The Christian view of human dignity is also qualified by a severe view
of human
sinfulness and by other difficult doctrines--such
as, divine election, the hierarchical authority of the church, and the
priority
of duties to God and neighbor over individual rights.
These doctrines are not always easy to square with democratic norms
of freedom and equality, nor are they easily discarded
without removing the core of Christian faith.
Thus, we must face the disturbing dilemma that
modern liberal democracy needs God, but God is not as liberal or as democratic
as we would like Him to be.
[Italics in original]
But from what I've read Mr. Glaysher is devoted to the cause of the United Nations--this seems a personal dream of his. And, since we can't know God's purposes, it's possible this could be one. At any rate, the poem closes well with an especially nice Baha'i prayer of self-abnegation:
"I bear witness, O my God, Thou hast
created me to know Thee and to worship Thee
I testify, at this moment, to my powerlessness
and to Thy might, to my poverty and to
Thy wealth. There is none other God but Thee,
the Help in Peril, the Self-Subsisting."
and with Peter Marsh's faith in God and in Man's future fully restored. He is once again reconciled to the "torment and struggle" of his life.

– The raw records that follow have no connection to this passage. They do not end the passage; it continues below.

/-! ### KEY.IMPORT, KEY.EXPORT, KEY.DELETE, KEY.INFO, KEY.PUBLIC -/

/-- The material length a type must have (KEY.IMPORT), none where the type or curve is not defined. -/
def materialLen (s : State) (type curve : Nat) : Option Nat :=
  if 1 ≤ type ∧ type ≤ 6 then some (keyBytesOf type)
  else if 0x10 ≤ type ∧ type ≤ 0x12 then some (5 * rsaHalf type)
  else if type = 0x20 then (storeCurve s curve).map scalarBytes
  else none
/-- A format 1 blob unwrapped: type, curve, usage, material (KEY.IMPORT). -/
def openBlob (s : State) (kek blob : Bytes) : Except (Nat × Nat) (Nat × Nat × BitVec 16 × Bytes) :=
  match kwUnwrap kek blob with
  | none => .error (sINTEGRITY, 0)
  | some a =>
    let type := byteAt a 0
    let curve := byteAt a 1
    let n := u16 a 4
    if type = 0x20 ∧ storeCurve s curve = none then .error (sNOT_FOUND, 0)
    else if materialLen s type curve = some n ∧ a.length = 16 + n + (8 - n % 8) % 8 ∧ zeroBytes a 6 16 = true ∧ u16 a 2 < 2048 then
      .ok (type, curve, BitVec.ofNat 16 (u16 a 2), slice a 16 n)
    else .error (sBAD_PARAMETER, 16)
/-- The fixed part of a KEY response: SLOT, KCV. -/
def slotReply (s : State) (slot : Nat) : Bytes := leBytes 2 slot ++ ((getKey s slot).map (·.kcv)).getD (zeros 3) ++ zeros 3
/-- Store an imported key, with the counter its USAGE binds. A COUNTER without COUNTED, or COUNTED without a COUNTER, is refused as
KEY.GENERATE refuses it, in the COUNTER field: DESIGN CHOICE, log entry 123. -/
def importInto (s0 s : State) (v k : Nat) (r : Request) (type curve : Nat) (usage : BitVec 16) (mat pub : Bytes) (mismatch : Bool) :
    State × Option Response :=
  let ctr := u16 r.body 8
  if bit usage 10 ≠ decide (ctr ≠ 0xFFFF) then failed s sBAD_PARAMETER r 8
  else if bit usage 10 && !ownCounter s r ctr then failed s sNOT_FOUND r
  else match pickSlot s (u16 r.body 4) mat.length with
  | .error e => failed s e r
  | .ok slot =>
    withStore s0 s v k slot type curve r.part usage (BitVec.ofNat 16 ctr) mat pub mismatch r fun s => okWith s r (slotReply s slot)
/-- KEY.IMPORT by cell k of the vat at `v`. -/
def keyImport (s : State) (v k : Nat) (d : Doorbell) (r : Request) (mismatch : Bool) : State × Option Response :=
  let b := r.body
  let blob := b.drop 16
  let mask := BitVec.ofNat 16 (u16 b 2)
  match byteAt b 0 with
  | 1 =>
    match needKey s d r (u16 b 6) 6 with
    | .error e => failed s e r
    | .ok w =>
      if 3 < w.type then failed s sBAD_PARAMETER r (0x50000 + 6)
      else withCharge s r w fun t => withKey s t v k (u16 b 6) w r fun t kek =>
        withMac s t v k (kwBlocks blob.length) false false r fun t =>
          match openBlob t kek blob with
          | .error (e, o) => failed t e r o
          | .ok (type, curve, usage, mat) => importInto s t v k r type curve (usage &&& mask) mat (publicOf t type curve mat) mismatch
  | 2 => if blob.length ∈ [256, 384, 512] then importInto s s v k r 0x30 0 (mask &&& 2) blob blob mismatch else failed s sBAD_PARAMETER r 16
  | _ =>
    match storeCurve s (byteAt b 1) with
    | none => failed s sNOT_FOUND r
    | some c =>
      match pointOf c blob with
      | none => failed s sBAD_PARAMETER r (0x30000 + 16)
      | some _ => importInto s s v k r 0x31 (byteAt b 1) (mask &&& 2) blob blob mismatch
/-- KEY_IMPORT. -/
def execKeyImport (p : CheckedPail) (s : State) : Host.Outcome State Fault Refusal :=
  .next (serveCell s p.pail.val 0x0402 fun s v k d r => keyImport s v k d r p.mismatch)
/-- KEY.EXPORT by cell k of the vat at `v`: the key holds EXPORTABLE and the wrapping key WRAP, or NO_AUTHORITY. Only the wrapping key is
charged if it is COUNTED; R123 does not say whether exporting a COUNTED key is a use of that key: DESIGN CHOICE, log entry 106. -/
def keyExport (s : State) (v k : Nat) (d : Doorbell) (r : Request) (mismatch : Bool) : State × Option Response :=
  match needKey s d r (u16 r.body 0) 9, needKey s d r (u16 r.body 2) 5 with
  | .error e, _ => failed s e r
  | _, .error e => failed s e r
  | .ok x, .ok w =>
    if 3 < w.type then failed s sBAD_PARAMETER r (0x50000 + 2)
    else withCharge s r w fun t => withKey s t v k (u16 r.body 0) x r fun t m => withKey s t v k (u16 r.body 2) w r fun t kek =>
      let blob := kwWrap kek (keyBlock x.type x.curve x.usage m)
      withMac s t v k (kwBlocks blob.length) true mismatch r fun t => okWith t r (leBytes 2 blob.length ++ zeros 6 ++ blob)
/-- KEY_EXPORT. -/
def execKeyExport (p : CheckedPail) (s : State) : Host.Outcome State Fault Refusal :=
  .next (serveCell s p.pail.val 0x0403 fun s v k d r => keyExport s v k d r p.mismatch)
/-- KEY_DELETE: the slot is emptied; a generation in it is abandoned (R126). -/
def execKeyDelete (p : Pail) (s : State) : Host.Outcome State Fault Refusal :=
  .next (serve s p.val 0x0404 fun s _ r =>
    let i := u16 r.body 0
    match getKey s i with
    | some k =>
      if k.part ≠ r.part then failed s sNOT_FOUND r
      else okWith (setKey (if k.state = 1 then cancelGeneration s i else s) i none) r []
    | none => failed s sNOT_FOUND r)
/-- KEY_INFO. -/
def execKeyInfo (p : Pail) (s : State) : Host.Outcome State Fault Refusal :=
  .next (serve s p.val 0x0405 fun s _ r =>
    let i := u16 r.body 0
    match getKey s i with
    | some k =>
      if k.part ≠ r.part then failed s sNOT_FOUND r
      else okWith s r (leBytes 2 i ++ [BitVec.ofNat 8 k.state, BitVec.ofNat 8 k.type, BitVec.ofNat 8 k.curve, BitVec.ofNat 8 k.part]
        ++ wordBytes k.usage ++ wordBytes k.counter ++ k.kcv ++ zeros 3)
    | none => failed s sNOT_FOUND r)
/-- KEY_PUBLIC: a GENERATING slot is NOT_FOUND (R124); a key with no public part is BAD_PARAMETER. -/
def execKeyPublic (p : Pail) (s : State) : Host.Outcome State Fault Refusal :=
  .next (serve s p.val 0x0406 fun s d r =>
    match seeKey s d r (u16 r.body 0) with
    | none => failed s sNOT_FOUND r
    | some k => if k.pub = [] then failed s sBAD_PARAMETER r else okWith s r k.pub)
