-- ==== Sys2Proof/Machine/Boot.lean ====
section
/-!
DEFINITION. The BOOT sequence (R158 to R161, R566) from the end of scrubbing to the mode it leads to: the boot ROM's steps, the
loading and testing of the vats, platform measurement, the Herd Book entry (R166 to R173), and the release of the platform
(R433, R451). `Boot.step` is the step of R158 that BOOT waits in, 15 while release steps wait, and 13 once BOOT has ended.
-/
namespace Sys2Proof.Machine

/-! ### Reasons and the end of BOOT -/

/-- REASONs of PWR_MODE (R42). -/
def rNO_IMAGE : Nat := 1
def rIMAGE_BAD : Nat := 2
def rKEY_SHARE_LOST : Nat := 3
def rSELF_TEST : Nat := 4
def rOWNER_REQUEST : Nat := 5
def rLOWERED : Nat := 6

/-- The step BOOT has got to. -/
def setStep (s : State) (n : Nat) : State := { s with boot := { s.boot with step := n } }
/-- BOOT ends in RECOVERY before any release (R159, R160). -/
def bootFails (s : State) (reason : Nat) (monitor : Bool) : State :=
  endBoot { s with fw := { s.fw with monitor := monitor } } mRECOVERY reason
/-- The REASON BOOT ends with, 0 for SERVICE: a failure's before a request's (R159). -/
def bootReason (s : State) : Nat :=
  if s.fw.failReason ≠ 0 then s.fw.failReason else if s.boot.recoveryRequest then rOWNER_REQUEST else 0

/-! ### Step 14: service modes and release (R433, R451) -/

/-- Whether a flash-guard port's mode change waits. -/
def anyPending (s : State) : Bool := (List.range 32).any (fun p => getBit s (R.FGP_STATUS p) 13)
/-- What a step of the release order does (R450). -/
def releaseAction (s : State) (port action : Nat) : State :=
  match action with
  | 1 => setBit s (R.CTP_OUT port) 1 true
  | 2 => setBit s (R.CTP_OUT port) 0 true
  | 3 => setBit (setBit s (R.CTP_CFG port) 2 true) (R.CTP_OUT port) 2 true
  | 4 => setBit (setBit s (R.CTP_CFG port) 2 true) (R.CTP_OUT port) 2 false
  | _ => s
/-- Whether a step's wait is over at once: no time, or the level is there. -/
def waitMet (s : State) (port wait time : Nat) : Bool :=
  if wait = 0 then decide (time = 0) else s.ext.ctpStat.getLsbD port == decide (wait = 1)
/-- Carry out steps until one waits: its wait stands first in the list. -/
def runRelease (s : State) : List (Nat × Nat × Nat) → State
  | [] => endBoot { s with fw := { s.fw with release := [] } } (if bootReason s = 0 then mSERVICE else mRECOVERY) (bootReason s)
  | (port, action, wt) :: rest =>
    let s := releaseAction s port action
    if waitMet s port (wt / 256) (wt % 256) then runRelease s rest
    else setStep { s with fw := { s.fw with release := (port, action, wt) :: rest } } 15
/-- The steps of the release order (R450). -/
def releaseSteps (s : State) : List (Nat × Nat × Nat) :=
  let d := cfgRecord s 4 0
  (List.range (byteAt d 0)).map (fun i => (byteAt d (4 + 4 * i), byteAt d (5 + 4 * i), byteAt d (6 + 4 * i) * 256 + byteAt d (7 + 4 * i)))
/-- Once no mode change waits: FGP_LOCK and the release order, or on an unclaimed device the pass-through defaults and UNCLAIMED, a
recovery request of the reset notwithstanding: R45 and PWR_RESET name RECOVERY, R161 ends the BOOT of a device with no owner in
UNCLAIMED. DESIGN CHOICE, log entry 95. -/
def releaseGo (s : State) : State :=
  if anyPending s then s
  else if ownerSlot s = none then
    endBoot ((List.range 32).foldl (fun s p => setReg s (R.CTP_OUT p) ((getReg s (R.CTP_OUT p)) ||| 3)) s) mUNCLAIMED 0
  else runRelease (setBit s R.FGP_LOCK 0 true) (releaseSteps s)
/-- SERVICE_MODE of a flash-guard port's record (R436); PASS on an unclaimed device (R433). -/
def serviceMode (s : State) (p : Nat) : Nat := if ownerSlot s = none then 1 else byteAt (cfgRecord s 2 p) 0
/-- Step 14 begins: OPEN, then every flash-guard port's mode. -/
def startRelease (s : State) : State :=
  let s := writeGate s 1
  let s := (List.range 32).foldl (fun s p => writeMode s p (serviceMode s p)) s
  releaseGo (setStep s 14)
/-- The end of BOOT after step 12: released, or held in RECOVERY (R160). A BOOT in which step 12 has not been carried out releases
nothing, whatever RECOVERY_RELEASE says, since step 14 follows step 12 (R158, R159; DEDUCED, log entry 102). -/
def releaseOrHold (s : State) : State :=
  let r := bootReason s
  if r = 0 ∨ byteAt (hbPolicy s) 1 = 1 then startRelease s else endBoot s mRECOVERY r
/-- RELEASE_WAIT_END (R451): a wait ends, or one for STAT times out: a record, and with ON_TIMEOUT 1 the end of the order. -/
def execReleaseWaitEnd (met : Bool) (s : State) : Host.Outcome State Fault Refusal :=
  if s.boot.step ≠ 15 then .next s
  else match s.fw.release with
  | [] => .next s
  | (port, _, wt) :: rest =>
    if wt / 256 = 0 ∨ waitMet s port (wt / 256) (wt % 256) = true then .next (runRelease s rest)
    else if met then .next s
    else
      let s := fault s 2 612 .none 580 0
      .next (runRelease s (if byteAt (cfgRecord s 4 0) 1 = 1 then [] else rest))
/-- UPSTREAM_CS_RISE (R433, R435, R451): a pending mode takes effect; BOOT goes on when none is PENDING. -/
def execUpstreamCsRise (port : GuardPort) (s : State) : Host.Outcome State Fault Refusal :=
  let s := csRise s port.val
  .next (if s.boot.step = 14 then releaseGo s else s)
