-- ==== Sys2Proof/Certificates/Slice0/Obligations.lean ====
section
/-!
DEFINITION. The statements about the model, for the provers. Each docstring says which rules of spec/ it formalises.
-/
open Sys2Proof Sys2Proof.Machine

/-- ADD, ADC, SUB, SBC and ADDI complete (R308, R297): the sum or difference modulo 2^16, C the carry out (for SUB and SBC, 1 when
no borrow leaves the difference), V that the exact signed result does not fit 16 bits; SECRET if a value read was. Only the
core changes, and of it d, the flags and pc. -/
def Obligations.AddSubComplete : Prop :=
  ∀ (s : State) (core : Core) (p : BitVec 32),
    let k := coreKey s core
    let c := getCell s k
    let a := getG c (pf p 16)
    let b := getG c (pf p 12)
    let ab := isSecret a || isSecret b
    let cy : Nat := b2n (getFlags c).c
    (StandsOp s core 0x10 p → p.toNat % 4096 = 0 → Answers (.add core) s fun t => OnlyCell s t k ∧
      AluWrote c (getCell t k) (pf p 20) ab (a.val + b.val) (decide (65536 ≤ a.val.toNat + b.val.toNat))
        (decide ((a.val + b.val).toInt ≠ a.val.toInt + b.val.toInt))) ∧
    (StandsOp s core 0x11 p → p.toNat % 4096 = 0 → Answers (.adc core) s fun t => OnlyCell s t k ∧
      AluWrote c (getCell t k) (pf p 20) (ab || (getFlags c).ft) (BitVec.ofNat 16 (a.val.toNat + b.val.toNat + cy))
        (decide (65536 ≤ a.val.toNat + b.val.toNat + cy))
        (decide ((BitVec.ofNat 16 (a.val.toNat + b.val.toNat + cy)).toInt ≠ a.val.toInt + b.val.toInt + cy))) ∧
    (StandsOp s core 0x12 p → p.toNat % 4096 = 0 → Answers (.sub core) s fun t => OnlyCell s t k ∧
      AluWrote c (getCell t k) (pf p 20) ab (a.val - b.val) (decide (b.val.toNat ≤ a.val.toNat))
        (decide ((a.val - b.val).toInt ≠ a.val.toInt - b.val.toInt))) ∧
    (StandsOp s core 0x13 p → p.toNat % 4096 = 0 → Answers (.sbc core) s fun t => OnlyCell s t k ∧
      AluWrote c (getCell t k) (pf p 20) (ab || (getFlags c).ft) (BitVec.ofInt 16 (a.val.toInt - b.val.toInt - (1 - cy)))
        (decide (b.val.toNat + 1 ≤ a.val.toNat + cy))
        (decide ((BitVec.ofInt 16 (a.val.toInt - b.val.toInt - (1 - cy))).toInt ≠ a.val.toInt - b.val.toInt - (1 - cy)))) ∧
    (StandsOp s core 0x20 p → Answers (.addi core) s fun t => OnlyCell s t k ∧
      AluWrote c (getCell t k) (pf p 20) (isSecret a) (a.val + pImm p) (decide (65536 ≤ a.val.toNat + (pImm p).toNat))
        (decide ((a.val + pImm p).toInt ≠ a.val.toInt + (pImm p).toInt)))

/-- The logic and multiply instructions complete (R308): AND, OR, XOR, ANDN, MUL (low half), MULH (high half) and the forms with
imm16, with C = V = 0. -/
def Obligations.LogicMulComplete : Prop :=
  ∀ (s : State) (core : Core) (p : BitVec 32),
    let k := coreKey s core
    let c := getCell s k
    let a := getG c (pf p 16)
    let b := getG c (pf p 12)
    let ab := isSecret a || isSecret b
    let rrr := fun (op : Nat) (i : Instr) (v : BitVec 16) =>
      StandsOp s core op p → p.toNat % 4096 = 0 →
        Answers i s fun t => OnlyCell s t k ∧ AluWrote c (getCell t k) (pf p 20) ab v false false
    let rri := fun (op : Nat) (i : Instr) (v : BitVec 16) =>
      StandsOp s core op p → Answers i s fun t => OnlyCell s t k ∧ AluWrote c (getCell t k) (pf p 20) (isSecret a) v false false
    rrr 0x14 (.and core) (a.val &&& b.val) ∧ rrr 0x15 (.or core) (a.val ||| b.val) ∧ rrr 0x16 (.xor core) (a.val ^^^ b.val) ∧
    rrr 0x17 (.andn core) (a.val &&& ~~~b.val) ∧ rrr 0x1C (.mul core) (a.val * b.val) ∧
    rrr 0x1D (.mulh core) (((a.val.setWidth 32 * b.val.setWidth 32) >>> 16).setWidth 16) ∧
    rri 0x24 (.andi core) (a.val &&& pImm p) ∧ rri 0x25 (.ori core) (a.val ||| pImm p) ∧ rri 0x26 (.xori core) (a.val ^^^ pImm p)

/-- The shifts and rotates complete (R308): by b[4:0] or an immediate below 32 (rotates by b[3:0] or one below 16); C is the last
bit shifted out, 0 for a shift of 0 (for a rotate bit 0 of the result), V is 0. A shift left or logical right by 16 or more
gives 0, an arithmetic one 16 copies of bit 15. -/
def Obligations.ShiftComplete : Prop :=
  ∀ (s : State) (core : Core) (p : BitVec 32),
    let k := coreKey s core
    let c := getCell s k
    let a := getG c (pf p 16)
    let b := getG c (pf p 12)
    let form := fun (op opi : Nat) (i j : Instr) (lim : Nat) (v : Nat → BitVec 16) (cy : Nat → Bool) =>
      (StandsOp s core op p → p.toNat % 4096 = 0 → Answers i s fun t => OnlyCell s t k ∧
        AluWrote c (getCell t k) (pf p 20) (isSecret a || isSecret b) (v (b.val.toNat % lim)) (cy (b.val.toNat % lim)) false) ∧
      (StandsOp s core opi p → (pImm p).toNat < lim → Answers j s fun t => OnlyCell s t k ∧
        AluWrote c (getCell t k) (pf p 20) (isSecret a) (v (pImm p).toNat) (cy (pImm p).toNat) false)
    form 0x18 0x28 (.shl core) (.shli core) 32 (fun n => BitVec.ofNat 16 (a.val.toNat * 2 ^ n))
      (fun n => decide (0 < n) && decide (n ≤ 16) && a.val.getLsbD (16 - n)) ∧
    form 0x19 0x29 (.shr core) (.shri core) 32 (fun n => BitVec.ofNat 16 (a.val.toNat / 2 ^ n))
      (fun n => decide (0 < n) && a.val.getLsbD (n - 1)) ∧
    form 0x1A 0x2A (.sar core) (.sari core) 32 (fun n => BitVec.ofInt 16 (a.val.toInt / 2 ^ n))
      (fun n => decide (0 < n) && a.val.getLsbD (min (n - 1) 15)) ∧
    form 0x1B 0x2B (.rol core) (.roli core) 16 (fun n => (a.val <<< n) ||| (a.val >>> (16 - n)))
      (fun n => ((a.val <<< n) ||| (a.val >>> (16 - n))).getLsbD 0)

Mr. Glaysher writes with a genuine passion, with an obvious thrill at the play of ideas, and with an often compelling sense of purpose. Though I personally found the world government stuff to be dubious, the excesses seem excusable because I also happen to agree with nearly all of his analysis of how we got to where we are and to share his hope for a better tomorrow, one that remains within our grasp because of a combination of the universality of our God and of our political system. On balance the poem is very worthwhile reading and the middle section is just outstanding.